Dan gets sucked into West’s experiments, and soon the two are off to the morgue, where they resurrect a hulking brute who proceeds to beat them senseless and then kills Meg’s father, Dean Halsey (Robert Sampson). West does the only natural thing — he injects Dean Halsey with his re-animation serum and brings the man back. This draws the attention of the menacing Dr. Hill (David Gale, in a memorable performance that almost matches Combs’), who has a creepy crush on Meg. Dr. Hill tries to blackmail West, so West does the only natural thing: he cuts Dr. Hill’s head off with a shovel, and then decides to inject both Dr. Hill’s body and severed head with his green glowing serum. It culminates in a finale that involves Dr. Hill trying to use his own severed head to perform oral sex on Meg, before West and Dan show up and have to do battle with an entire morgue of re-animated corpses.
At face value, Re-Animator’s story is silly, and this silliness alone could’ve contributed to the comedic elements. Yet what makes the film work is that for all its goofy hysterics, everyone is playing it entirely straight; there’s no winking moment in the film that lets you know the characters are in on the joke. Re-Animator skirts the line with being tongue in cheek while keeping its feet firmly planted on the floor. One scene in particular elicits laughs when Dan walks down into the basement and discovers West flailing about with a re-animated cat named Rufus clinging to his back. It’s undeniably humorous to see, particularly because the cat is clearly a stuffed animal-style puppet. But so committed is Combs to his performance as he smashes and crashes around the room trying to shake the zombie cat off that we end up buying into it all. As a result, the scene transcends itself, becoming both laughable and believable in the same moment. Later, as Dr. Hill’s decapitated corpse lumbers around carrying its own head in a bowling bag, comedy is apparent before eventually giving way to a sickly disturbance as Hill tries to sexually force his own severed head on the helpless Meg. When Hill’s army of corpses burst to life in the morgue at the end, they’re presented in horrific detail thanks to John Naulin’s grisly make-up. The scene is punctuated with a comedic beat as an unfortunate security guard glances into the room, takes one look at the risen dead, and then runs off without saying a word. Through the whole film, Gordon is balancing his horror with humor and vice versa.

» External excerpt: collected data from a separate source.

/-! ## Chapter 7: mailboxes and commands -/

/-- R284, R285, R286, R287, R378 (Table 7-4): the queue registers, which the host writes while BAR0 is served. ENABLE = 1 while READY starts a queue whose sizes and bases are legal, its
rings empty and phase 1, and otherwise leaves it off with ERROR CONFIG; ENABLE = 0 stops fetching, and ENABLED reads 0 once nothing is in flight. A doorbell of a queue that is not enabled counts and is ignored; one beyond the ring is the error BAD_DOORBELL. Every error counts, sets
Q_STATUS.ERR and raises INT_CAUSE.QERR; every write pulses the queue's source.
R282, R289, R354: INT_CAUSE and the queues' vectors. A cause sets its bit, counts, and sends vector 0 when it is enabled; a masked
vector sets its pending bit, an unmasked one goes out while MSI-X is enabled, and waits while no TLP may leave; no queue sends vector 0. IMOD_TIME after the oldest record that has not been signalled, the queue's vector is
sent and none is left unsignalled. A second without a Secure stream ends the wait of a command with a host access to make HOST_DMA_ERROR,
what it was to write undefined (R314), or that of a queue's records with the error DMA_FAULT.
R287, R290, R291, R292: a queue that is READY, enabled and without error, whose tail is ahead, fetches in its turn the next descriptor of
its ring when a tag is free for it; the turn stays with a queue that has more for up to eight descriptors. The command takes the tag and the
next place, its checks' verdict and the time of the fetch are kept, the fetch position goes round the ring, and the stream goes on. A fetch
that the host does not answer is the error DMA_FAULT.
R288, R289, R292: the oldest waiting record of a queue is written to the completion ring when the ring has a free slot beyond the
tail: 32 bytes at the tail's slot with the queue's phase, which changes as the tail wraps, and it is signalled or counted. In a full ring
nothing is written, and each waiting record counts once as held. An OBJ_EVICT's record waits
for its control cycle's end (R168). -/
def Obligations.QueuesWork : Prop :=
  (
    ∀ (q : QueueId) (v : BitVec 8) (s : State),
      (s.barServed = false → exec (.qCtrlEnable q) s = .next s ∧ exec (.qCtrlDisable q) s = .next s ∧
        exec (.qSqTailDb q v) s = .next s ∧ exec (.qCqHeadDb q v) s = .next s) ∧
      (s.barServed = true → ∃ u : State, u = (s.modQueue q.val fun h => { h with enable := true }).pulse (0x108 + q.val) ∧
        ((s.bar.mode ≠ .ready ∨ (s.queue q.val).enabled = true) → exec (.qCtrlEnable q) s = .next u) ∧
        (s.bar.mode = .ready → (s.queue q.val).enabled = false →
          (1 ≤ (s.queue q.val).sqLog2.toNat ∧ (s.queue q.val).sqLog2.toNat ≤ 8 ∧ 1 ≤ (s.queue q.val).cqLog2.toNat ∧
            (s.queue q.val).cqLog2.toNat ≤ 8 ∧ (s.queue q.val).sqBase ≠ 0 ∧ (s.queue q.val).cqBase ≠ 0 →
            exec (.qCtrlEnable q) s = .next (u.modQueue q.val fun h =>
              { h with
                enabled := true, draining := false, error := 0, phase := true, cqTail := 0, tail := 0, fetchPos := 0, head := 0, fetched := 0
                flights := [], ended := Tbl.empty, waiting := [], unsig := 0, unsigAt := 0, fenceFails := 0 })) ∧
          (¬ (1 ≤ (s.queue q.val).sqLog2.toNat ∧ (s.queue q.val).sqLog2.toNat ≤ 8 ∧ 1 ≤ (s.queue q.val).cqLog2.toNat ∧
            (s.queue q.val).cqLog2.toNat ≤ 8 ∧ (s.queue q.val).sqBase ≠ 0 ∧ (s.queue q.val).cqBase ≠ 0) →
            exec (.qCtrlEnable q) s = .next (u.queueError q.val 3)))) ∧
      (s.barServed = true → ∃ u : State, u = (s.modQueue q.val fun h => { h with enable := false, draining := h.enabled }).pulse (0x108 + q.val) ∧
        exec (.qCtrlDisable q) s = .next (if s.bar.mode = .ready then u.modQueue q.val fun h =>
          if h.enabled = true ∧ h.draining = true ∧ h.flights = [] ∧ h.waiting = [] then { h with enabled := false, draining := false }
          else h else u)) ∧
      (s.barServed = true → ∃ u : State, u = s.pulse (0x100 + q.val) ∧
        exec (.qSqTailDb q v) s = .next (
          if (s.queue q.val).enabled = false then u.modQueue q.val fun h => { h with igndbCnt := Word.satInc h.igndbCnt }
          else if 2 ^ (s.queue q.val).sqLog2.toNat ≤ v.toNat then u.queueError q.val 1
          else u.modQueue q.val fun h => { h with tail := v.toNat })) ∧
      (s.barServed = true → ∃ u : State, u = s.pulse (0x108 + q.val) ∧
        exec (.qCqHeadDb q v) s = .next (
          if (s.queue q.val).enabled = false then u.modQueue q.val fun h => { h with igndbCnt := Word.satInc h.igndbCnt }
          else if 2 ^ (s.queue q.val).cqLog2.toNat ≤ v.toNat then u.queueError q.val 1
          else u.modQueue q.val fun h => { h with head := v.toNat })) ∧
      (∀ code : BitVec 4, s.queueError q.val code =
        ((s.modQueue q.val fun h => { h with error := code, err := true, errCnt := Word.satInc h.errCnt }).occur
          (barKey (0x1020 + 0x80 * q.val)) 32).raiseCause .qerr)) ∧
  (
    ∀ (q : QueueId) (s : State),
      (0 < (s.queue q.val).unsig → (s.queue q.val).unsigAt + 1000 * max 1 (s.queue q.val).imodTime.toNat ≤ s.ns →
        ∃ u : State, u = (s.modQueue q.val fun h => { h with unsig := 0 }) ∧
          ((s.queue q.val).vector ≠ 0 → exec (.imodTimer q) s = .next (u.sendMsix (s.queue q.val).vector)) ∧
          ((s.queue q.val).vector = 0 → exec (.imodTimer q) s = .next u)) ∧
      (∀ v : BitVec 6, (s.bar.msixOn = false → s.sendMsix v = s) ∧
        (s.bar.msixOn = true → s.bar.masked v.toNat = true → s.sendMsix v = { s with bar := { s.bar with
          msixPend := s.bar.msixPend ||| (1#64 <<< v.toNat) } }) ∧
        (s.bar.msixOn = true → s.bar.masked v.toNat = false → s.ideStall = true → s.bar.msixWait.contains v = false →
          s.sendMsix v = { s with bar := { s.bar with msixWait := s.bar.msixWait ++ [v] } }) ∧
        (s.bar.msixOn = true → s.bar.masked v.toNat = false → s.ideStall = false → s.sendMsix v = { s with out := s.out ++ [.msix v] }) ∧
        (s.bar.msixAll = true → s.bar.masked v.toNat = true)) ∧
      (∃ u : State, u = (({ s with bar := { s.bar with icQerr := true, qerrCnt := Word.satInc s.bar.qerrCnt } } : State).occur
          (barKey 0x0040) 2) ∧
        s.raiseCause .qerr = if s.bar.intEnable.getLsbD 2 = true then u.sendMsix 0 else u) ∧
      (s.bar.mode = .ready → s.ideStall = true →
        (∀ (t : Tag) (f : Flight), (s.queue q.val).flights.find? (fun f => f.tag == t) = some f →
          (s.hostAccess q.val f = true → f.started = true ∨ s.mayStart q.val f false = true → exec (.ideWaitTimeout q (some t)) s =
            .next (s.react ((if f.opc = 0x07 then s.dropChange q.val f else s.spoilCmd f).refuse q.val f Status.hostDmaError 4))) ∧
          (s.hostAccess q.val f = false → exec (.ideWaitTimeout q (some t)) s = .next (s.react s))) ∧
        ((s.queue q.val).waiting ≠ [] ∨ ((s.queue q.val).vector ≠ 0 ∧ s.bar.msixWait.contains (s.queue q.val).vector = true) →
          exec (.ideWaitTimeout q none) s = .next (({ s with bar := { s.bar with
            msixWait := s.bar.msixWait.filter fun w => w != (s.queue q.val).vector || (s.queue q.val).vector == 0 } } : State).queueError
              q.val 2)) ∧
        ((s.queue q.val).waiting = [] → s.bar.msixWait.contains (s.queue q.val).vector = false →
          exec (.ideWaitTimeout q none) s = .next s))) ∧
  (
    ∀ (q : QueueId) (x : Env) (s : State) (t : Tag),
      s.bar.mode = .ready → (s.queue q.val).enabled = true → (s.queue q.val).enable = true → (s.queue q.val).error = 0 →
      s.bar.d3 = false → (s.queue q.val).fetchPos ≠ (s.queue q.val).tail → s.ideStall = false → s.sec.ownerHold = false →
      (s.queue q.val).draining = false → s.tagFor q.val = some t →
      (s.fetchable q.val = true) ∧ (s.visit.1 = q → s.visit.2 < 8 → s.itsTurn q.val = true) ∧
      (∀ p : QueueId, s.itsTurn q.val = true → s.itsTurn p.val = true → p = q) ∧
      (s.itsTurn q.val = false → exec (.commandFetch q x) s = .next s) ∧
      (s.itsTurn q.val = true → x.hostErr ≠ none → exec (.commandFetch q x) s = .next ((s.visited q.val).queueError q.val 2)) ∧
      (s.itsTurn q.val = true → x.hostErr = none → ∃ (u : State) (d : List Byte), u = (s.visited q.val).withEnv x ∧
        d = u.hostBytes ((s.queue q.val).sqBase.toNat * 4096 + 64 * (s.queue q.val).fetchPos) 64 ∧
        exec (.commandFetch q x) s = .next ((u.modQueue q.val fun h =>
          { h with
            fetchPos := (h.fetchPos + 1) % 2 ^ h.sqLog2.toNat
            fetched := h.fetched + 1
            flights := h.flights ++ [{ n := h.fetched, tag := t, desc := d, started := false
                                       refused := u.fetchCheck (s.queue q.val) h.fetched d, taken := u.now }] }).stream q.val)) ∧
      (t ∉ s.tagsUsed)) ∧
  (
    ∀ (q : QueueId) (s : State) (r : Record) (rest : List Record),
      s.bar.mode = .ready → (s.queue q.val).enabled = true → s.bar.d3 = false → s.ideStall = false →
      (s.queue q.val).waiting = r :: rest →
      let size := 2 ^ (s.queue q.val).cqLog2.toNat
      let slot := (s.queue q.val).cqTail.toNat
      (s.evictOpen q.val r = true → exec (.cqRecordPost q) s = .next s) ∧
      (s.evictOpen q.val r = false →
      ((slot + 1) % size = (s.queue q.val).head → exec (.cqRecordPost q) s = .next (s.modQueue q.val fun h =>
        { h with waiting := h.waiting.map fun r => { r with held := true }
                 holdCnt := Word.satAdd h.holdCnt (h.waiting.filter fun r => !r.held).length })) ∧
      ((slot + 1) % size ≠ (s.queue q.val).head →
        ∃ u : State,
          u = (((s.hostPut ((s.queue q.val).cqBase.toNat * 4096 + 32 * slot) (State.recordBytes q.val (s.queue q.val) r)).emit
            (.record (Fin.ofNat 8 q.val) slot r (s.queue q.val).phase)).modQueue q.val fun h =>
              { h with waiting := rest, cqTail := BitVec.ofNat 8 ((slot + 1) % size)
                       phase := if (slot + 1) % size = 0 then !h.phase else h.phase
                       ended := h.ended.put r.n r.status }) ∧
          exec (.cqRecordPost q) s = .next (((u.coalesce q.val r).drainOff q.val).stream q.val) ∧
          (State.recordBytes q.val (s.queue q.val) r).length = 32)))

/-- R311, R312, R313, R319: what the completion of a command does: its record, with the device time of this moment, joins those that wait,
the command is no longer in flight, and, as its stream goes on, the only other commands that complete are those that their checks refused
or that R300 stopped, and those that depend on a failed command, as SKIPPED. Nothing but its queue changes. -/
def Obligations.CommandsComplete : Prop :=
  ∀ (v : State) (q : QueueId) (f : Flight) (st : BitVec 8) (det : BitVec 16) (r0 : BitVec 32) (r1 : BitVec 64),
    let u := v.finish q.val f st det r0 r1
    u = { v with queues := u.queues } ∧ (∀ p : QueueId, p ≠ q → u.queue p.val = v.queue p.val) ∧
    (∃ later : List Record,
      (u.queue q.val).waiting = (v.queue q.val).waiting ++ recordOf v f st det r0 r1 :: later ∧
      ∀ r ∈ later, ∃ g ∈ (v.queue q.val).flights, r.n = g.n ∧ r.tag = g.tag ∧ g.started = false ∧
        ((∃ d, g.refused = some (r.status, d) ∧ r.detail = d) ∨ (g.refused = none ∧ r.status = Status.skipped ∧ r.detail = 0))) ∧
    (∀ g : Flight, g ∈ (u.queue q.val).flights → g ∈ (v.queue q.val).flights ∧ g.n ≠ f.n)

Re-Animator’s blending of horror and comedy works so remarkably well that at times it almost seems like an accident. This theory could possibly be bolstered by the fact that while there are two Re-Animator sequels — Bride of Re-Animator and Beyond Re-Animator — neither sequel comes close to capturing the twisted magic of this film. Then again, those sequels were not directed by Stuart Gordon, but rather by Brian Yuzna. Is the moral here that no one should really try to adapt H.P. Lovecraft, unless they happen to be Stuart Gordon?

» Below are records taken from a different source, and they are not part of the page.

/-! ### `State.modSec` -/

@[simp] theorem State.modSec_pending (f : Security → Security) : (s.modSec f).pending = s.pending := rfl
@[simp] theorem State.modSec_ticks (f : Security → Security) : (s.modSec f).ticks = s.ticks := rfl
@[simp] theorem State.modSec_devTime (f : Security → Security) : (s.modSec f).devTime = s.devTime := rfl
@[simp] theorem State.modSec_free (f : Security → Security) : (s.modSec f).free = s.free := rfl
@[simp] theorem State.modSec_out (f : Security → Security) : (s.modSec f).out = s.out := rfl
@[simp] theorem State.modSec_cores (f : Security → Security) : (s.modSec f).cores = s.cores := rfl
@[simp] theorem State.modSec_posts (f : Security → Security) : (s.modSec f).posts = s.posts := rfl
@[simp] theorem State.modSec_dies (f : Security → Security) : (s.modSec f).dies = s.dies := rfl
@[simp] theorem State.modSec_spus (f : Security → Security) : (s.modSec f).spus = s.spus := rfl
@[simp] theorem State.modSec_seps (f : Security → Security) : (s.modSec f).seps = s.seps := rfl
@[simp] theorem State.modSec_mems (f : Security → Security) : (s.modSec f).mems = s.mems := rfl
@[simp] theorem State.modSec_flashes (f : Security → Security) : (s.modSec f).flashes = s.flashes := rfl
@[simp] theorem State.modSec_skms (f : Security → Security) : (s.modSec f).skms = s.skms := rfl
@[simp] theorem State.modSec_dram (f : Security → Security) : (s.modSec f).dram = s.dram := rfl
@[simp] theorem State.modSec_host (f : Security → Security) : (s.modSec f).host = s.host := rfl
@[simp] theorem State.modSec_objs (f : Security → Security) : (s.modSec f).objs = s.objs := rfl
@[simp] theorem State.modSec_evicts (f : Security → Security) : (s.modSec f).evicts = s.evicts := rfl
@[simp] theorem State.modSec_alm (f : Security → Security) : (s.modSec f).alm = s.alm := rfl
@[simp] theorem State.modSec_fab (f : Security → Security) : (s.modSec f).fab = s.fab := rfl
@[simp] theorem State.modSec_jobs (f : Security → Security) : (s.modSec f).jobs = s.jobs := rfl
@[simp] theorem State.modSec_images (f : Security → Security) : (s.modSec f).images = s.images := rfl
@[simp] theorem State.modSec_groups (f : Security → Security) : (s.modSec f).groups = s.groups := rfl
@[simp] theorem State.modSec_queries (f : Security → Security) : (s.modSec f).queries = s.queries := rfl
@[simp] theorem State.modSec_queryNext (f : Security → Security) : (s.modSec f).queryNext = s.queryNext := rfl
@[simp] theorem State.modSec_queues (f : Security → Security) : (s.modSec f).queues = s.queues := rfl
@[simp] theorem State.modSec_visit (f : Security → Security) : (s.modSec f).visit = s.visit := rfl
@[simp] theorem State.modSec_bar (f : Security → Security) : (s.modSec f).bar = s.bar := rfl
@[simp] theorem State.modSec_ic (f : Security → Security) : (s.modSec f).ic = s.ic := rfl
@[simp] theorem State.modSec_log (f : Security → Security) : (s.modSec f).log = s.log := rfl
@[simp] theorem State.modSec_sec (f : Security → Security) : (s.modSec f).sec = f s.sec := rfl
@[simp] theorem State.modSec_boot (f : Security → Security) : (s.modSec f).boot = s.boot := rfl
@[simp] theorem State.modSec_power (f : Security → Security) : (s.modSec f).power = s.power := rfl
@[simp] theorem State.modSec_helm (f : Security → Security) : (s.modSec f).helm = s.helm := rfl
@[simp] theorem State.modSec_tlm (f : Security → Security) : (s.modSec f).tlm = s.tlm := rfl
@[simp] theorem State.modSec_fresh (f : Security → Security) : (s.modSec f).fresh = s.fresh := rfl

There haven’t been many successful film adaptations of H.P. Lovecraft’s work, for the simple fact that his stories aren’t very cinematic. They’re short little bursts, where not much really happens as a narrator poetically tries to describe the indescribable. Many have tried to bring Lovecraft’s tales to the screen, and few have managed to impress audiences, as if the filmmakers couldn’t figure out how to make Lovecraft work on the big screen. Only Stuart Gordon seemed able to crack the Lovecraft code with Re-Animator, and his solution was simple enough: whenever the audience isn’t covering their eyes in horror, make ‘em laugh.